De kwaliteit van leven en het functioneren van Nederlandse militairen die tijdens de missie naar Afghanistan door krijgshandelingen letsel opliepen, bleken na gemiddeld 2,3 jaar lager te zijn dan in de normpopulatie. Dit was voor een belangrijk deel te verklaren door de mate van mobiliteit en werk.

artikel

Inleiding

Wereldwijd is het aantal terreuraanslagen tussen 1999 en 2006 verviervoudigd. Dit heeft geleid tot een verachtvoudiging van het aantal burger- en militaire slachtoffers in deze periode.1 Uit onderzoek is gebleken dat 78% van de letsels, opgelopen tijdens militaire operaties in Irak en Afghanistan, het gevolg zijn van explosieven.
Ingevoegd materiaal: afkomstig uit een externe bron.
-- ==== Sys2Proof/Machine/Fp.lean ====
section
/-!
DEFINITION. Number formats (R36, Table 2.3): exact values, and rounding to a format. A finite value is a signed
dyadic ±m × 2^e; sums and products are exact and rounded once.
-/
namespace Sys2Proof.Machine

/-- A decoded value. -/
inductive Num where
  | nan
  | inf (neg : Bool)
  | fin (neg : Bool) (m : Nat) (e : Int)
  deriving DecidableEq, Repr

/-- A binary format: exponent bits, fraction bits, bias, and whether it has infinities (E4M3 has none). -/
structure Fmt where
  eb   : Nat
  mb   : Nat
  bias : Int
  infs : Bool
  deriving DecidableEq, Repr

def fp32 : Fmt := ⟨8, 23, 127, true⟩
def fp16 : Fmt := ⟨5, 10, 15, true⟩
def bf16 : Fmt := ⟨8, 7, 127, true⟩
def e4m3 : Fmt := ⟨4, 3, 7, false⟩
def e5m2 : Fmt := ⟨5, 2, 15, true⟩

def Fmt.width (f : Fmt) : Nat := 1 + f.eb + f.mb
def Fmt.signBit (f : Fmt) : Nat := 2 ^ (f.eb + f.mb)
/-- The pattern of +∞, or for E4M3 one past the largest finite pattern. -/
def Fmt.top (f : Fmt) : Nat := if f.infs then (2 ^ f.eb - 1) * 2 ^ f.mb else 2 ^ (f.eb + f.mb) - 1
/-- The pattern of a NaN result: its sign and, where the format has more than one NaN, its payload are open. -/
def Fmt.qnan (f : Fmt) : Nat :=
  let b := Config.nanBits f.eb f.mb
  b % 2 * f.signBit + (if f.infs then (2 ^ f.eb - 1) * 2 ^ f.mb + 1 + b / 2 % (2 ^ f.mb - 1) else 2 ^ (f.eb + f.mb) - 1)

/-- The value of a pattern (Table 2.3). -/
def Fmt.dec (f : Fmt) (w : Nat) : Num :=
  let neg := bitOf w (f.eb + f.mb)
  let ex := bits w f.mb f.eb
  let fr := bits w 0 f.mb
  if f.infs ∧ ex = 2 ^ f.eb - 1 then (if fr = 0 then .inf neg else .nan)
  else if ¬ f.infs ∧ ex = 2 ^ f.eb - 1 ∧ fr = 2 ^ f.mb - 1 then .nan
  else if ex = 0 then .fin neg fr (1 - f.bias - f.mb)
  else .fin neg (fr + 2 ^ f.mb) ((ex : Int) - f.bias - f.mb)

/-- How a value between two neighbours is rounded: to nearest with ties to even, or away from zero. -/
inductive Rnd where
  | rne
  | away
  deriving DecidableEq, Repr

/-- `m / 2^k` rounded to an integer. -/
def shiftRnd (r : Rnd) (m k : Nat) : Nat :=
  let q := m / 2 ^ k
  let rem := m % 2 ^ k
  match r with
  | .away => if rem = 0 then q else q + 1
  | .rne =>
    if k = 0 then q
    else if 2 ^ (k - 1) < rem ∨ (rem = 2 ^ (k - 1) ∧ q % 2 = 1) then q + 1 else q

/-- The magnitude pattern of m × 2^e rounded to a format, not yet checked against the top. -/
def Fmt.mag (f : Fmt) (r : Rnd) (m : Nat) (e : Int) : Nat :=
  if m = 0 then 0
  else
    let q : Int := max (e + Nat.log2 m) (1 - f.bias) - f.mb
    let m' := if q ≤ e then m * 2 ^ (e - q).toNat else shiftRnd r m (q - e).toNat
    ((q + f.mb + f.bias) * 2 ^ f.mb).toNat + m' - 2 ^ f.mb

/-- Round a value to a format. With `sat`, finite values beyond the largest finite saturate to it; an infinity
saturates only where the format has none (R38). -/
def Fmt.enc (f : Fmt) (r : Rnd) (sat : Bool) : Num → Nat
  | .nan => f.qnan
  | .inf neg => (if neg then f.signBit else 0) + (if f.infs then f.top else f.top - 1)
  | .fin neg m e =>
    let g := f.mag r m e
    (if neg then f.signBit else 0) + (if f.top ≤ g then (if sat ∨ ¬ f.infs then f.top - 1 else f.top) else g)

/-- Round to FP32, ties to even (rn_fp32). -/
def rn32 (x : Num) : Nat := fp32.enc .rne false x
def of32 (w : Nat) : Num := fp32.dec w

def Num.neg : Num → Num
  | .nan => .nan
  | .inf n => .inf (!n)
  | .fin n m e => .fin (!n) m e

/-- Exact product. -/
def Num.mul : Num → Num → Num
  | .nan, _ => .nan
  | _, .nan => .nan
  | .inf a, .inf b => .inf (a != b)
  | .inf a, .fin b m _ => if m = 0 then .nan else .inf (a != b)
  | .fin a m _, .inf b => if m = 0 then .nan else .inf (a != b)
  | .fin a m e, .fin b n g => .fin (a != b) (m * n) (e + g)

/-- The signed integer a value is at scale 2^e; `e` at most the value's own exponent. -/
def alignAt (neg : Bool) (m : Nat) (e low : Int) : Int :=
  let v : Int := m * 2 ^ (e - low).toNat
  if neg then -v else v

def ofSigned (i : Int) (e : Int) (zeroNeg : Bool) : Num :=
  if i = 0 then .fin zeroNeg 0 e else .fin (decide (i < 0)) i.natAbs e

/-- Exact sum. A zero sum of unlike signs is +0. -/
def Num.add : Num → Num → Num
  | .nan, _ => .nan
  | _, .nan => .nan
  | .inf a, .inf b => if a = b then .inf a else .nan
  | .inf a, .fin _ _ _ => .inf a
  | .fin _ _ _, .inf b => .inf b
  | .fin a m e, .fin b n g =>
    let low := min e g
    ofSigned (alignAt a m e low + alignAt b n g low) low (a && b)

def Num.ofInt (i : Int) : Num := ofSigned i 0 false
def Num.pow2 (e : Int) : Num := .fin false 1 e
def Num.isNan : Num → Bool
  | .nan => true
  | _ => false
def Num.isInf : Num → Bool
  | .inf _ => true
  | _ => false
def Num.isZero : Num → Bool
  | .fin _ m _ => m == 0
  | _ => false
def Num.negative : Num → Bool
  | .nan => false
  | .inf n => n
  | .fin n m _ => n && m != 0
def Num.abs : Num → Num
  | .nan => .nan
  | .inf _ => .inf false
  | .fin _ m e => .fin false m e

/-- Order of values; NaN is unordered, and zeros of both signs are equal. -/
def Num.lt : Num → Num → Bool
  | .nan, _ => false
  | _, .nan => false
  | .inf a, .inf b => a && !b
  | .inf a, .fin _ _ _ => a
  | .fin _ _ _, .inf b => !b
  | .fin a m e, .fin b n g =>
    let low := min e g
    decide (alignAt a m e low < alignAt b n g low)

def Num.le (a b : Num) : Bool := !a.isNan && !b.isNan && !(b.lt a)

/-- The larger of two; a NaN wins. -/
def Num.max2 (a b : Num) : Num := if a.isNan then a else if b.isNan then b else if a.lt b then b else a

/-- FP32 arithmetic on patterns, each result rounded once. -/
def fadd (a b : Nat) : Nat := rn32 ((of32 a).add (of32 b))
def fmul (a b : Nat) : Nat := rn32 ((of32 a).mul (of32 b))
def fsub (a b : Nat) : Nat := rn32 ((of32 a).add (of32 b).neg)

def posZero : Nat := 0
def minusInf32 : Nat := 0xFF800000

/-- The quotient p / (q × 2^0) as a dyadic with a sticky bit at its end, fit for one later rounding. -/
def ratio (p q : Nat) (e : Int) : Num :=
  .fin false ((p * 2 ^ 96 / q) * 2 + (if p * 2 ^ 96 % q = 0 then 0 else 1)) (e - 97)

/-- |x| / |y| rounded to an integer, ties to even. -/
def divRne (m : Nat) (e : Int) (n : Nat) (g : Int) : Nat :=
  let p := if g ≤ e then m * 2 ^ (e - g).toNat else m
  let q := if g ≤ e then n else n * 2 ^ (g - e).toNat
  if q = 0 then 0
  else
    let t := p / q
    let r := p % q
    if q < 2 * r ∨ (2 * r = q ∧ t % 2 = 1) then t + 1 else t

/-- Round a finite value to an integer, ties to even. -/
def rneInt (neg : Bool) (m : Nat) (e : Int) : Int :=
  let v : Int := if 0 ≤ e then m * 2 ^ e.toNat else shiftRnd .rne m (-e).toNat
  if neg then -v else v

/-- Element formats by code (Table 2.3). -/
def fmtOf (code : Nat) : Fmt :=
  if code = 0 then fp16 else if code = 1 then bf16 else if code = 2 then e4m3 else e5m2

/-- Whether a format code is block-scaled: INT8, INT4 or MXFP4. -/
def scaled (code : Nat) : Bool := decide (4 ≤ code ∧ code ≤ 6)

/-- Bits of an element of a format code. -/
def elemBits (code : Nat) : Nat :=
  if code ≤ 1 then 16 else if code ≤ 4 then 8 else 4

/-- Bytes of a scale: FP16 for INT8 and INT4, E8M0 for MXFP4. -/
def scaleBytes (code : Nat) : Nat := if code = 4 ∨ code = 5 then 2 else if code = 6 then 1 else 0

/-- Twice the E2M1 value of a 4-bit pattern. -/
def e2m1Twice (w : Nat) : Int :=
  let v : Int := ([0, 1, 2, 3, 4, 6, 8, 12] : List Int).getD (w % 8) 0
  if bitOf w 3 then -v else v

/-- ival of R39: the integer element, or twice the E2M1 value. -/
def ival (code w : Nat) : Int :=
  if code = 4 then sInt 8 w else if code = 5 then sInt 4 w else e2m1Twice w

/-- The scale of a block, widened exactly; E8M0 0xFF is NaN. -/
def scaleVal (code w : Nat) : Num :=
  if code = 6 then (if w = 255 then .nan else .pow2 ((w : Int) - 127)) else fp16.dec w

/-- f of R39: 0.5 for MXFP4, 1 otherwise. -/
def fOf (code : Nat) : Num := if code = 6 then .pow2 (-1) else .pow2 0

/-- The value of a stored element under its scale. -/
def elemVal (code w scale : Nat) : Num :=
  if scaled code then ((scaleVal code scale).mul (fOf code)).mul (Num.ofInt (ival code w)) else (fmtOf code).dec w

/-- One block of R39: t[b] from the integer sum and the two scales. -/
def blockTerm (qc kc qs ks : Nat) (sum : Int) : Nat :=
  let c := rn32 ((((scaleVal qc qs).mul (scaleVal kc ks)).mul (fOf qc)).mul (fOf kc))
  rn32 ((of32 c).mul (Num.ofInt sum))

/-- The ordered sum of R39: the first term, then the others in ascending order, rounded each time. -/
def orderedSum : List Nat → Nat
  | [] => posZero
  | t :: r => r.foldl fadd t

/-- Quantize 32 inputs to a block-scaled format by the node's rules (R38, Table 2.4): scale and elements. -/
def quantBlock (code : Nat) (xs : List Num) : Nat × List Nat :=
  let top : Nat := if code = 4 then 127 else 7
  let w := elemBits code
  let mx := (xs.map Num.abs).foldl Num.max2 (.fin false 0 0)
  if xs.any Num.isNan then (if code = 6 then 255 else 0x7E00, xs.map fun _ => 0)
  else if mx.isZero then (0, xs.map fun _ => 0)
  else if code = 6 then
    let e : Nat := match mx with
      | .fin _ m e => (min 254 (max 0 (e + Nat.log2 m - 2 + 127))).toNat
      | _ => 254
    (e, xs.map fun x =>
      match x with
      | .inf n => (if n then 8 else 0) + 7
      | .nan => 0
      | .fin n m g =>
        (if n then 8 else 0) + min 7 ((⟨2, 1, 1, false⟩ : Fmt).mag .rne m (g - ((e : Int) - 127))))
  else
    match mx with
    | .fin _ m e =>
      let s := fp16.enc .away false (ratio m top e)
      (s, xs.map fun x =>
        match x, fp16.dec s with
        | .fin n a g, .fin _ sm sg =>
          let q : Int := min top (divRne a g sm sg)
          ofInt w (if n then -q else q)
        | _, _ => 0)
    | _ =>
      (0x7C00, xs.map fun x =>
        match x with
        | .inf n => ofInt w (if n then -(top : Int) else top)
        | _ => 0)

end Sys2Proof.Machine
end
De helft van deze letsels werd veroorzaakt door ‘improvised explosive device’ (IED). Dit is opmerkelijk hoger dan in eerdere conflicten.2 Dit zijn met lokale middelen gefabriceerde explosieven die gevuld kunnen zijn met spijkers of fecaliën. Grootschalige inzet van IED’s is een ontwikkeling van het afgelopen decennium.3

Explosieven, waaronder IED’s, veroorzaken drukgolf(‘blast’)-letsel. Een explosie in het algemeen kan door de schokgolf en rondvliegend materiaal uitgebreid letsel tot gevolg hebben. Daarnaast kunnen slachtoffers worden gelanceerd en verbrandingen en contaminatie oplopen. De complexiteit van de letsels maakt dat langdurige begeleiding nodig kan zijn.1,4

In de periode 2006-2010 heeft de Divisie Defensie Gezondheidszorg Organisatie 144 militairen behandeld die in het kader van de Nederlandse bijdrage aan de missie ‘Task Force Uruzgan’ (TFU) uitgezonden werden en die door krijgshandelingen gewond raakten. Onder letsel door krijgshandelingen wordt verstaan: ‘letsel veroorzaakt door aanslagen en vuurgevechten tijdens missies’. Voor de start van de missie TFU bestond er weinig ervaring met drukgolf-letsel met de bijkomende benodigde zorg en langetermijngevolgen.5

Gezien de langdurige zorgvraag van deze militaire slachtoffers en met het oog op toekomstige missies, is het van belang de opgedane kennis rondom dit type letsel te bundelen. In deze studie wordt de letselverdeling beschreven en wordt ingegaan op de gevolgen van de letsels op activiteiten- en participatieniveau. Tevens wordt bekeken wat prognostische factoren zijn voor kwaliteit van leven voor deze specifieke groep Nederlandse militaire oorlogsslachtoffers.

Patiënten en Methoden

Populatie

De onderzoekspopulatie bestond uit Nederlandse militaire oorlogsslachtoffers bij wie een indicatie tot medisch-specialistische revalidatie bestond en die in het Militair Revalidatie Centrum in Aardenburg revalideerden. Uitgesloten werden militairen die ten tijde van de start van het onderzoek klinisch behandeld werden of een diagnostisch revalidatietraject ondergingen.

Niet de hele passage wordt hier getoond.